Juan Manuel Macías <maciaschain@posteo.net> writes:

>> Do I understand correctly that onchar=id will not break anything if text
>> is correctly marked with \selectlanguage{<lang>}?
>
> To load language features (hyphen rules, captions, etc.) there is no
> problem. But to load a font associated with a language, the font of the
> last declared language will always be loaded.

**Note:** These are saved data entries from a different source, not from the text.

-- ==== Sys2Proof/Machine/Dispatch.lean ====
section
/-! DEFINITION. The dispatch: one arm for each command of the table, each a direct call of its meaning. -/
namespace Sys2Proof.Machine
open Sys2Proof
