/-! ### The chain, checkpoints and lock-step (R443 to R455) -/

/-- R443, R445, R448: a group that closes applies each of its entries once, in the rule's order, as H = SHA-512(H ‖ e); it cuts a checkpoint where
one of its output pictures ends an interval, with the chain value then reached; it emits no record and touches no other slot. A new
configuration starts from the genesis entry with seq and checkpoint numbers at 0. R449: the oldest cut is signed over bytes 0 to 95 of its
record, which takes the seq then due, or, for an earlier configuration, the seq after that one's last record. R454, R455: equal chain values
of a group leave the comparison, different ones raise FLT_PAIR_DIVERGE with the first differing entry and cut a final lock-step checkpoint.
R453: a follower's group takes its leader's forced entries and closes with them; the global_ids among them are kept for its own searches. -/
def Obligations.ChainGroups : Prop :=
  (∀ (cfg : Option Entry) (g : Group) (late : List Entry), (groupOrder cfg g late).Perm (cfg.toList ++ g.entries ++ late) ∧
     ∃ a b, groupOrder cfg g late = cfg.toList ++ a ++ b ∧ a.Pairwise (fun x y => x.rank ≤ y.rank) ∧ b.Pairwise (fun x y => x.lateRank ≤ y.lateRank) ∧
       (∀ e ∈ b, e.typ ≠ 8) ∧ ∀ e ∈ late, e.typ = 8 → e ∈ a)
   ∧ (∀ (h : List Byte) (e : Entry), chainStep h e = sha512 (h ++ (leBytes 1 e.typ ++ leBytes 1 e.sub ++ leBytes 2 e.payload.length ++ leBytes 4 0 ++ e.payload)) ∧
       (chainStep h e).length = 64)
   ∧ (∀ (s : State) (n g : Nat) (grp : Group), s.pair.mode = 0 → (s.slot n).chain.groups.find? (fun y => y.num == g) = some grp →
       1 ≤ (s.slot n).cfg.stream.checkpointEvery →
       let c := (s.slot n).chain
       let every := (s.slot n).cfg.stream.checkpointEvery
       let cfg : Option Entry := if c.cfgChange then some { typ := 1, sub := 0, payload := s.entriesDigest n } else none
       let t := s.closeGroup n g
       let c' := (t.slot n).chain
       let h := (groupOrder cfg grp c.late).foldl chainStep c.h
       c'.h = h ∧ c'.closed = g + 1 ∧ c'.late = [] ∧ c'.seq = c.seq ∧ c'.groups = c.groups.filter (fun y => y.num != g) ∧
       ((s.slot n).cfg.audit.enable = false → t.out = s.out) ∧
       (∀ m, m ≠ n → t.slot m = s.slot m)
       ∧ ((∀ p ∈ grp.outs, p.1 % every ≠ every - 1) → c.finalDue = false → c'.cpNumber = c.cpNumber ∧ t.kpr.queue = s.kpr.queue)
       ∧ ((∃ p ∈ grp.outs, p.1 % every = every - 1) → c'.cpNumber = c.cpNumber + 1 ∧ c'.cpFirst = c.seq ∧
           ∃ r, t.kpr.queue = s.kpr.queue ++ [r] ∧ r.slot = n ∧ r.number = c.cpNumber ∧ r.chain = h.take 16 ∧ r.first = c.cpFirst ∧
             r.last = (c.seq + 2 ^ 32 - 1) % 2 ^ 32 ∧ r.ctx = (s.slot n).cfg.det.getD 0xFF))
   ∧ (∀ (s : State) (n : Nat), let c := ((s.genesis n).slot n).chain
       c.genesis.length = 69 ∧ c.h = sha512 (ascii "QSCHAIN1" ++ (leBytes 2 0 ++ leBytes 2 69 ++ leBytes 4 0 ++ c.genesis)) ∧ c.genesis.drop 5 = s.entriesDigest n ∧
       c.seq = 0 ∧ c.cpNumber = 0 ∧ c.cpFirst = 0 ∧ c.nextGroup = 0 ∧ c.epoch = (s.slot n).chain.epoch + 1 ∧ c.oldSeq = (s.slot n).chain.seq)
   ∧ (∀ s : State, s.up = true → s.kpr.queue = [] → Answers .checkpointSigned s s)
   ∧ (∀ (s : State) (r : CutRec) (rest : List CutRec), s.up = true → s.kpr.queue = r :: rest → r.chain.length = 16 → r.imageDigest.length ≤ 16 → r.weightDigest.length ≤ 16 →
       let c := (s.slot r.slot).chain
       let u : State := { s with kpr := { s.kpr with queue := rest, signed := (s.kpr.signed + 1) % 2 ^ 64 } }
       let seq := if r.epoch = c.epoch then c.seq else c.oldSeq
       ∃ body head : List Byte, body.length = 64 ∧ head.length = 96 ∧
         (∀ sig : List Byte, sig.length = 64 → streamRecord r.slot 5 seq r.pts r.chain (body ++ sig) = head ++ sig) ∧
         (r.epoch = c.epoch → Answers .checkpointSigned s
           ((u.streamOutWith r.slot 5 r.pts r.chain (body ++ padTo 64 (Config.deviceSign head))).mirrorChain r.slot)) ∧
         (r.epoch ≠ c.epoch → Answers .checkpointSigned s ((u.modChain r.slot (fun c => { c with oldSeq := (c.oldSeq + 1) % 2 ^ 32 })).route r.slot 5
           (streamRecord r.slot 5 seq r.pts r.chain (body ++ padTo 64 (Config.deviceSign head))))))
   ∧ (∀ (s : State) (n g : Nat) (value : List Byte) (ps : List (List Byte)), s.up = true →
       let c := (s.slot n).chain
       (s.pair.mode ≠ 3 ∨ s.pair.link ≠ 2 ∨ (s.slot n).run = .unconfigured ∨ c.diverged = true → Answers (.lockstepChainValue n g value ps) s s)
       ∧ (∀ mine, s.pair.mode = 3 → s.pair.link = 2 → (s.slot n).run ≠ .unconfigured → c.diverged = false → value.length = 16 →
           c.values = [(g, mine)] → c.partner = [] → (∀ r ∈ s.kpr.queue, r.slot ≠ n) →
           (mine.1 = value → Reaches (.lockstepChainValue n g value ps) s (fun t => (t.slot n).chain.values = [] ∧ (t.slot n).chain.partner = [] ∧
              (t.slot n).chain.diverged = false ∧ (t.slot n).chain.h = c.h ∧ t.out = s.out))
           ∧ (mine.1 ≠ value → Reaches (.lockstepChainValue n g value ps) s (fun t => (t.slot n).chain.diverged = true ∧ (t.slot n).chain.h = c.h ∧
              t.od.lastRecord = faultRecord {
                code := fltPairDiverge, ctx := (s.slot n).cfg.det.getD 0xFF, unit := (firstDiff 0 mine.2 ps).1 * 256 + (firstDiff 0 mine.2 ps).2, detail := g % 2 ^ 32, addr := leNat (mine.1.take 8), slot := n } s.od.faultSeq ∧
              ∃ r, t.kpr.queue = s.kpr.queue ++ [r] ∧ r.slot = n ∧ r.flags = 3))))
   ∧ (∀ (s : State) (n g : Nat) (bs : List (List Byte)), s.up = true →
       let c := (s.slot n).chain
       (s.follower = false ∨ (s.slot n).run = .unconfigured → Answers (.leaderForcedEntries n g bs) s s)
       ∧ (s.follower = true → (s.slot n).run ≠ .unconfigured → c.groups = [] → (s.slot n).pics = [] → c.nextGroup ≤ g → Answers (.leaderForcedEntries n g bs) s
           (s.modSlot n (fun x => { x with
              trk := { x.trk with recorded := x.trk.recorded ++ ((bs.map entryOfBytes).filter (fun e => e.typ == 8)).map (fun e => (e.key2, fieldAt e.payload 12 4)) }
              chain := { x.chain with leader := (x.chain.leader.filter (fun l => decide (x.chain.closed ≤ l.1))) ++ [(g, bs)] } })))
       ∧ (∀ es outs, s.follower = true → (s.slot n).run ≠ .unconfigured → (s.slot n).pics = [] → c.cfgChange = false →
           c.groups = [{ num := g, entries := es, outs := outs, ended := true, waiting := true }] →
           Reaches (.leaderForcedEntries n g bs) s (fun t => (t.slot n).chain.closed = g + 1 ∧ (t.slot n).chain.groups = [] ∧
             (t.slot n).chain.h = (groupOrder none { num := g, entries := es ++ bs.map entryOfBytes, outs := outs, ended := true } c.late).foldl chainStep c.h)))

/-! ### Rein, shedding, power modes and clocks (R456 to R481) -/

/-- R457 to R465, R476, R477, R597: leakage is the table's, interpolated and rounded up; calibration keeps cal within [0.5, 2.0]; the divider changes at a
multiple of 840 root cycles. A tick keeps every duty between 1 and 16 and every allotment, wants the higher of the thermal and the budget
step, and while no shedding step changes touches no register, slot or byte of memory: throttling moves time, never results. Over the device's own
limit replay, then near-live, then live contexts are slowed. At 110 °C the device is held in reset with FAIL_N asserted, below 95 °C it boots. A lost reference stops the domains, asserts FAIL_N and
takes the EVT_OUT pins to high impedance; no lock of the PLLs starts them again without a reset (R22, R55). -/
def Obligations.Rein : Prop :=
  (leakage 25 = 8000 ∧ leakage 45 = 13000 ∧ leakage 65 = 21000 ∧ leakage 85 = 33500 ∧ leakage 105 = 53000
     ∧ (∀ t, t ≤ 20 → leakage (25 + t) = 8000 + (5000 * t + 19) / 20 ∧ leakage (45 + t) = 13000 + (8000 * t + 19) / 20
         ∧ leakage (65 + t) = 21000 + (12500 * t + 19) / 20 ∧ leakage (85 + t) = 33500 + (19500 * t + 19) / 20)
     ∧ (∀ t t', t ≤ t' → leakage t ≤ leakage t') ∧ (∀ s : State, s.baseEnergy = (21000 + leakage (s.odNat 0x4000 3 85)) * pW))
   ∧ (∀ (s : State) (a b c : Nat), s.ready = true →
       (b + c ≠ 0 → Answers (.calibrationUpdate a b c) s { s with
          rne := { s.rne with cal := min 131072 (max 32768 ((3 * s.rne.cal + a * 65536 / (b + c)) / 4)) }
          kpr := { s.kpr with reports := [] }, pci := { s.pci with deniedPages := [] } })
       ∧ Reaches (.calibrationUpdate a b c) s (fun t => 32768 ≤ t.rne.cal ∧ t.rne.cal ≤ 131072))
   ∧ (∀ (s : State) (n d : Nat), s.up = true →
       (s.rne.divNext = none ∨ n % 840 ≠ 0 → Answers (.arithDividerChange n) s s)
       ∧ (s.rne.divNext = some d → n % 840 = 0 → Answers (.arithDividerChange n) s
           { s with rne := { s.rne with divStep := d, divNext := none }, clk := { s.clk with arithDiv := 4 + d } }))
   ∧ (∀ (s : State) (m : Meters), s.ready = true → m.tempC < 110 → Reaches (.reinTick m) s (fun t =>
       t.rne.ticks = s.rne.ticks + 1 ∧ t.rne.measured = m.powerMw ∧ t.rne.energy = (s.rne.energy + m.energyUj) % 2 ^ 64 ∧
       (∀ c, (t.ctxRun c).allotMw = (s.ctxRun c).allotMw) ∧
       ((∀ c, 1 ≤ (s.ctxRun c).duty ∧ (s.ctxRun c).duty ≤ 16) → ∀ c, 1 ≤ (t.ctxRun c).duty ∧ (t.ctxRun c).duty ≤ 16) ∧
       t.rne.divNext = (if max t.rne.thermalStep t.rne.budgetStep = s.rne.divStep then none else some (max t.rne.thermalStep t.rne.budgetStep)) ∧
       (100 ≤ m.tempC → s.rne.thermalStep < 4 → 9 ≤ s.rne.thermTick ∨ s.rne.thermal = false → t.rne.thermalStep = s.rne.thermalStep + 1 ∧ t.rne.thermal = true) ∧
       (97 ≤ m.tempC → m.tempC < 100 → t.rne.thermalStep = s.rne.thermalStep) ∧
       (m.tempC < 97 → 999 ≤ s.rne.thermTick → 0 < s.rne.thermalStep → t.rne.thermalStep = s.rne.thermalStep - 1) ∧
       (s.rne.shedOver < 9 → s.rne.shedUnder < 99999 → t.mem = s.mem ∧ t.slots = s.slots ∧ t.cores = s.cores ∧ t.clusters = s.clusters ∧ t.ctxs = s.ctxs ∧ t.pwr = s.pwr)))
   ∧ (∀ (s : State), (s.ctxs.map (·.1)).Nodup → s.allSlow = false → (∀ p ∈ s.charged, ((s.lowerTick).ctxRun p.1).duty =
       (if p.2.cls = 2 - s.rne.phase then max 1 ((s.ctxRun p.1).duty - 1) else (s.ctxRun p.1).duty)) ∧ (s.lowerTick).rne.budgetStep = s.rne.budgetStep)
   ∧ (∀ (s : State), s.allSlow = true → s.rne.budgetStep < 4 → s.lowerTick = s.modRne (fun r => { r with budgetStep := r.budgetStep + 1, cuts := 3 :: r.cuts }))
   ∧ (∀ (s : State) (m : Meters), s.ready = true → 110 ≤ m.tempC → Reaches (.reinTick m) s (fun t =>
       t.boot.thermalHold = true ∧ t.up = false ∧ t.pair.failOut = true ∧ t.fuses = s.fuses ∧ t.flash = s.flash))
   ∧ (∀ (s : State) (c : Nat), (s.boot.thermalHold = false ∨ 95 ≤ c → Answers (.thermalResetRelease c) s s)
       ∧ (s.boot.thermalHold = true → c < 95 → Reaches (.thermalResetRelease c) s (fun t =>
           t.boot.thermalHold = false ∧ t.boot.booting = true ∧ t.boot.stage = 1 ∧ t.boot.cause = 5 ∧ t.boot.bootNum = (s.boot.bootNum + 1) % 2 ^ 32)))
   ∧ (∀ s : State, Reaches .refclkLoss s (fun t => t.up = false ∧ (∀ l < 8, (t.outLine l).driven = false) ∧
         t = { s with clk := { s.clk with pllLock := false, running := false, stopped := true, refLost := true, monCount := 0 }
                      pair := { s.pair with failOut := true }, evt := t.evt }))
   ∧ (∀ s : State, (s.boot.railsOk = true → s.boot.stage ≠ 0 → s.clk.running = false → s.clk.stopped = false → Answers .pllLock s
         { s with clk := { s.clk with pllLock := true, running := true, monCount := 200 } })
       ∧ (s.boot.railsOk = false ∨ s.boot.stage = 0 ∨ s.clk.running = true ∨ s.clk.stopped = true → Answers .pllLock s s))
   ∧ (∀ s : State, s.up = true →
       (s.clk.pcieRef = true → Answers (.serdesRefLoss .pcie) s { s.raise { code := fltClkSerdesRef } with clk := { s.clk with pcieRef := false } })
       ∧ (s.clk.ethRef = true → Answers (.serdesRefLoss .ethernet) s { s.raise { code := fltClkSerdesRef } with clk := { s.clk with ethRef := false, mgmtLock := false } })
       ∧ (s.clk.stpRef = true → Reaches (.serdesRefLoss .stirrup) s (fun t => t.clk = { s.clk with stpRef := false } ∧ t.pair.link ≠ 2))
       ∧ Answers (.serdesRefReturn .pcie) s { s with clk := { s.clk with pcieRef := true } }
       ∧ Answers (.serdesRefReturn .ethernet) s { s with clk := { s.clk with ethRef := true, mgmtLock := true } }
       ∧ Answers (.serdesRefReturn .stirrup) s { s with clk := { s.clk with stpRef := true } })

May we explicitly set the needed font around language environments?

Something like

\setfontforrussian
\selectlanguage{russian}
....

\setfontforbulgarian
\selectlanguage{bulgarian}
....


> In any case (to organize myself mentally) I thought that it could be
> done on two levels:
>
> - Level 0: The fonts associated with each script are loaded (from a
>   defcustom list) if luatex is the current engine. And low-level code is
>   generated in Lua with the luaotfload.add_fallback function. That code
>   can be in a Lua file or directly within the preamble, enclosed in the
>   \directlua primitive (mode=harf means that HarfBuzz is used as otf
>   rendering):
> ...

Sounds reasonable.

> - Level 1: The user can load language properties and associate fonts
>   with each language using Babel's high-level code (via keywords in Org,
>   as we have commented in previous messages). Here you can also modify
>   the default fonts (also, as we mentioned before): main, mono, sans and
>   math. If the language is declared with an asterisk (for example:
>   russian*) the onchar=etc property will be included in the preamble,
>   and it would not be necessary to switch to russian explicitly. It is
>   assumed that in this scenario the only language with Cyrillic script
>   would be Russian. For language swithcing, in the rest of the cases,
>   some babel command would have to be used using @@latex:@@, special
>   blocks, etc. When Org already has its own language switching
>   mechanism, this would be used instead. Wdyt?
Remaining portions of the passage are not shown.